* [Records to use]:
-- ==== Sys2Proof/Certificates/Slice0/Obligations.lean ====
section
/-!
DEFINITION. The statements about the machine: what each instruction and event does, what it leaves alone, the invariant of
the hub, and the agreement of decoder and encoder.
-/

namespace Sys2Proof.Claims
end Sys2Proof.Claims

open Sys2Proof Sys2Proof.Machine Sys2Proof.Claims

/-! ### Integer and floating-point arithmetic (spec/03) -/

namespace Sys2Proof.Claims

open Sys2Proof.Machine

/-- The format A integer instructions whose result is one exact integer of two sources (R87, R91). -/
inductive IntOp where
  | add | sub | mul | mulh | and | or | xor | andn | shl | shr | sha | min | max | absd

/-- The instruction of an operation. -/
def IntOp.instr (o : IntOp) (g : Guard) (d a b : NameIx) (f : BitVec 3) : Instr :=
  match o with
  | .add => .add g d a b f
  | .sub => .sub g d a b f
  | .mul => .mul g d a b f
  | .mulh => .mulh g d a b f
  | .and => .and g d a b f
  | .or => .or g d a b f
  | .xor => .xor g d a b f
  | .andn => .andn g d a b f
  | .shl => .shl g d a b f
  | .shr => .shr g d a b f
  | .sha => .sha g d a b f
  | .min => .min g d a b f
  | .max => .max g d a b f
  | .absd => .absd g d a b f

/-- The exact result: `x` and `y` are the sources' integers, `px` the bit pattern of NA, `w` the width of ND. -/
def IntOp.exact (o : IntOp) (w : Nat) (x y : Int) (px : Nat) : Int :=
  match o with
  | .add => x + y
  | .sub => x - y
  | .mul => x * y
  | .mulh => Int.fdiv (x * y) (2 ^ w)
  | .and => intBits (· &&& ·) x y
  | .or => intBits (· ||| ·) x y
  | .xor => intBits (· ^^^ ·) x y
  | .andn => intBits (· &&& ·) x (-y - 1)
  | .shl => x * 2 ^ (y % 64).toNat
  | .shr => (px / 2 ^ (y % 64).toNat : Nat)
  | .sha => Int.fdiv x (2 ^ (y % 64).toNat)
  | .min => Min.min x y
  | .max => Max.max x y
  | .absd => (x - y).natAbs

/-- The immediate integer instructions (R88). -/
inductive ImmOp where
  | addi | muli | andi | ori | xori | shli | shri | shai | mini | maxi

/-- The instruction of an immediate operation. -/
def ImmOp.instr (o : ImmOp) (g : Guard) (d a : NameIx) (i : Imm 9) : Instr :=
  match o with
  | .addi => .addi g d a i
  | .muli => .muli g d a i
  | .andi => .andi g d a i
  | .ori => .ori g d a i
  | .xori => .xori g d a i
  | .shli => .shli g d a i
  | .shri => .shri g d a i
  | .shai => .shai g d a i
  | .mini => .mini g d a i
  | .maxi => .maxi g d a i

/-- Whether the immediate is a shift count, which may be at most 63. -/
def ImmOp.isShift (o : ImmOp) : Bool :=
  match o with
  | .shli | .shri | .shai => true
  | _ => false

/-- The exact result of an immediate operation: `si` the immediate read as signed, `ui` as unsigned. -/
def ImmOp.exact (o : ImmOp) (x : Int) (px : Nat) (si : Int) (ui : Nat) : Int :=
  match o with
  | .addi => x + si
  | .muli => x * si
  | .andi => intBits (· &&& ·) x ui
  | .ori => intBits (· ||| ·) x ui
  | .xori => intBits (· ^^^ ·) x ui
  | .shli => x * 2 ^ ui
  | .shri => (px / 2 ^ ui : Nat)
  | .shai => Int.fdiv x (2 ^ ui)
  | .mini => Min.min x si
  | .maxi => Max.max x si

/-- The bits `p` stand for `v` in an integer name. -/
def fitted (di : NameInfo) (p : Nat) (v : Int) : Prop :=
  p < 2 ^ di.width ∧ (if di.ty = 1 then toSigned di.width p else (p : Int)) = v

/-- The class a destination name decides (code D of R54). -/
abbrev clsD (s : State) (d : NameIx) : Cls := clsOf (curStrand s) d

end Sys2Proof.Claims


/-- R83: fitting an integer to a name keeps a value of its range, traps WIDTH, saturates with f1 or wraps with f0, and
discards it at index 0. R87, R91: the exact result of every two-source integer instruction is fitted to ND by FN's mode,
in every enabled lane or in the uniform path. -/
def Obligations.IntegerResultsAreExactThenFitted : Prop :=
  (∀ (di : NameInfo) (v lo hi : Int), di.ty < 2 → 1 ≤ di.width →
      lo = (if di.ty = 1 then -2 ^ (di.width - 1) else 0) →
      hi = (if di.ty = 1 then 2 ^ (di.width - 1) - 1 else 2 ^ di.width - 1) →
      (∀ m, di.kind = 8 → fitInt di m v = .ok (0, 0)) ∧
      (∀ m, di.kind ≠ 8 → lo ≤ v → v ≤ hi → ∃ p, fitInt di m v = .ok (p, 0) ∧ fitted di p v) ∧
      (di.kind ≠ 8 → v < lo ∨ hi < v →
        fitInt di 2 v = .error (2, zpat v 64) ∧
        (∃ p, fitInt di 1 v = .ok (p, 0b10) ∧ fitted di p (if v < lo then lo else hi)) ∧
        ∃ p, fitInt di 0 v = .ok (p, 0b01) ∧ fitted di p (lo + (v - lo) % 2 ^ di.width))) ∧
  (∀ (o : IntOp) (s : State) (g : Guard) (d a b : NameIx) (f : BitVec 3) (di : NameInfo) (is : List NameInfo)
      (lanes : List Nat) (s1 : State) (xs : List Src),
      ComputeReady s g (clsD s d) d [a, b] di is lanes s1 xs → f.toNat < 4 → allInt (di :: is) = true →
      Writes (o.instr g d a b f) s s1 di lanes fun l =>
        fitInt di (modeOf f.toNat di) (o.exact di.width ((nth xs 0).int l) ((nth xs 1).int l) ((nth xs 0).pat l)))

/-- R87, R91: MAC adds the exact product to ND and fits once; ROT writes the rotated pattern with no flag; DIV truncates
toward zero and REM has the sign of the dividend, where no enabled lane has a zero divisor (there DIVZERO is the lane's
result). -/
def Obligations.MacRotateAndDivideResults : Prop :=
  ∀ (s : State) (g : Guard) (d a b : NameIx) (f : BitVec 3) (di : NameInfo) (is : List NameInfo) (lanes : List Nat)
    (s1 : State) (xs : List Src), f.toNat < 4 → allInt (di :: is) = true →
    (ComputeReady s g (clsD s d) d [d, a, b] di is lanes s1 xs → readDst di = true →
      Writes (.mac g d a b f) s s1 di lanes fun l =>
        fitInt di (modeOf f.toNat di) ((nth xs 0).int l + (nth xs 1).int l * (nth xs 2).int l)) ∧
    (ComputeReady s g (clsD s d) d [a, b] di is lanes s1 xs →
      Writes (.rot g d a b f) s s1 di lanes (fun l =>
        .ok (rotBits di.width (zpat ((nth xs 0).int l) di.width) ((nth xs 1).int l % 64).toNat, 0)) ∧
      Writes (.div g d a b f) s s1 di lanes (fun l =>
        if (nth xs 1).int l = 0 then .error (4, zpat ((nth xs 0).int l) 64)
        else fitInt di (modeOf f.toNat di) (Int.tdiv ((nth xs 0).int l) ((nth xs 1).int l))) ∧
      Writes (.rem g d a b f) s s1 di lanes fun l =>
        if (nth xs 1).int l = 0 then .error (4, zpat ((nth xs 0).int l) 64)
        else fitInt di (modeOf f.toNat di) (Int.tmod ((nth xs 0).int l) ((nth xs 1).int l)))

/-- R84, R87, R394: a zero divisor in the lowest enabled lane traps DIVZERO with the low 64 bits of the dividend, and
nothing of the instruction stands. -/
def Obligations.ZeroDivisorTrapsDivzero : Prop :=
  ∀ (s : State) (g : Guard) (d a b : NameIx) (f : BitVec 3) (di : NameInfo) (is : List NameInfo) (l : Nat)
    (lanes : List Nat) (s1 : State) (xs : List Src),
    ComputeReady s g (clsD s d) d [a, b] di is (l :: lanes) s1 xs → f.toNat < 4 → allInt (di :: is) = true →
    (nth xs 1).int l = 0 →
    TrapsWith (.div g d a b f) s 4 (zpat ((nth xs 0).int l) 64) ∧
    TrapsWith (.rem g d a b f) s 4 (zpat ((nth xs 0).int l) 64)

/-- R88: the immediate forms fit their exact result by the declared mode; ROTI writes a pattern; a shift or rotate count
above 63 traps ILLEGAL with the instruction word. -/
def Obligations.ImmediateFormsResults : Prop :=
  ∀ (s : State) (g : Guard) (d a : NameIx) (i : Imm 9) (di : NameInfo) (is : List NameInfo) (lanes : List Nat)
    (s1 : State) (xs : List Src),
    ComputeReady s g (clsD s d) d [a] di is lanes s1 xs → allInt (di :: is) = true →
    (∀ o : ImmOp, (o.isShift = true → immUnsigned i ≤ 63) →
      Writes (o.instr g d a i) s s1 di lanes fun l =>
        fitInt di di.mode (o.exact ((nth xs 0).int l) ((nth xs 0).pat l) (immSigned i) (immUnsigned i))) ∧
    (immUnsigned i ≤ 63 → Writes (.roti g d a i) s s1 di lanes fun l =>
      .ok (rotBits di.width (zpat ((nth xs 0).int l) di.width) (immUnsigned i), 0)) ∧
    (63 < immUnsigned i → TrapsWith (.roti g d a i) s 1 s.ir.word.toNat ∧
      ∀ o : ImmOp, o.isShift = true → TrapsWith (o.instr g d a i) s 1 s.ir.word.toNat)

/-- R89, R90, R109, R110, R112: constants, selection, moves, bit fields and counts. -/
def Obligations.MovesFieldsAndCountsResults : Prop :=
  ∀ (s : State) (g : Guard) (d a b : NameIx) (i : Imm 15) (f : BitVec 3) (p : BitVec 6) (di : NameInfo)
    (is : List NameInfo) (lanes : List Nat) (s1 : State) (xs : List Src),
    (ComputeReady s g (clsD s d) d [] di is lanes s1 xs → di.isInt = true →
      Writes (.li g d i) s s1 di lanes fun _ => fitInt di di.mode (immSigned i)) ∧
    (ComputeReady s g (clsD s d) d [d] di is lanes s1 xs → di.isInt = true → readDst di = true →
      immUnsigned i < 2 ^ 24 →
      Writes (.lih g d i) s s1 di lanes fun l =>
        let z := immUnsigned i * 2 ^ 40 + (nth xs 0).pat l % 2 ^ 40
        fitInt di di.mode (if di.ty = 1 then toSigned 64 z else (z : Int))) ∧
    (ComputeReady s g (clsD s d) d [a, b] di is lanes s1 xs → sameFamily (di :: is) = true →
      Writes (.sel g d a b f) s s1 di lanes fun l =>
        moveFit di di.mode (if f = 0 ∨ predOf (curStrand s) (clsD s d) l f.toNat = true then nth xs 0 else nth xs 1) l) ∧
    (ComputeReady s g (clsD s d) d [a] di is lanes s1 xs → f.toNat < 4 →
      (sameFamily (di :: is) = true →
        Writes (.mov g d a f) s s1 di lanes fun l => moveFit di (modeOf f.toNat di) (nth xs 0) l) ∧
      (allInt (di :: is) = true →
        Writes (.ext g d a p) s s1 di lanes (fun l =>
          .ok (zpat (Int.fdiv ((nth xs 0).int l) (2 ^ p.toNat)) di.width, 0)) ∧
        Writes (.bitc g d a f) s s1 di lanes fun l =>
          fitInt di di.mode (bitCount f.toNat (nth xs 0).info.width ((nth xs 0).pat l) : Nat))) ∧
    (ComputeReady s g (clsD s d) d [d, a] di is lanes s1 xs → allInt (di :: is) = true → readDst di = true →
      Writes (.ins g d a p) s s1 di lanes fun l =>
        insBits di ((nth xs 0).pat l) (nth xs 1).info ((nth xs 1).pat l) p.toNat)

* [Work item]:
After locating the line with "NameInfo) (l : Nat)" above, return that line and every later line through the one with "def Obligations.ImmediateFormsResults : Prop", word for word and with nothing else.

* [Result]:
  ∀ (s : State) (g : Guard) (d a b : NameIx) (f : BitVec 3) (di : NameInfo) (is : List NameInfo) (l : Nat)
    (lanes : List Nat) (s1 : State) (xs : List Src),
    ComputeReady s g (clsD s d) d [a, b] di is (l :: lanes) s1 xs → f.toNat < 4 → allInt (di :: is) = true →
    (nth xs 1).int l = 0 →
    TrapsWith (.div g d a b f) s 4 (zpat ((nth xs 0).int l) 64) ∧
    TrapsWith (.rem g d a b f) s 4 (zpat ((nth xs 0).int l) 64)

/-- R88: the immediate forms fit their exact result by the declared mode; ROTI writes a pattern; a shift or rotate count
above 63 traps ILLEGAL with the instruction word. -/
def Obligations.ImmediateFormsResults : Prop :=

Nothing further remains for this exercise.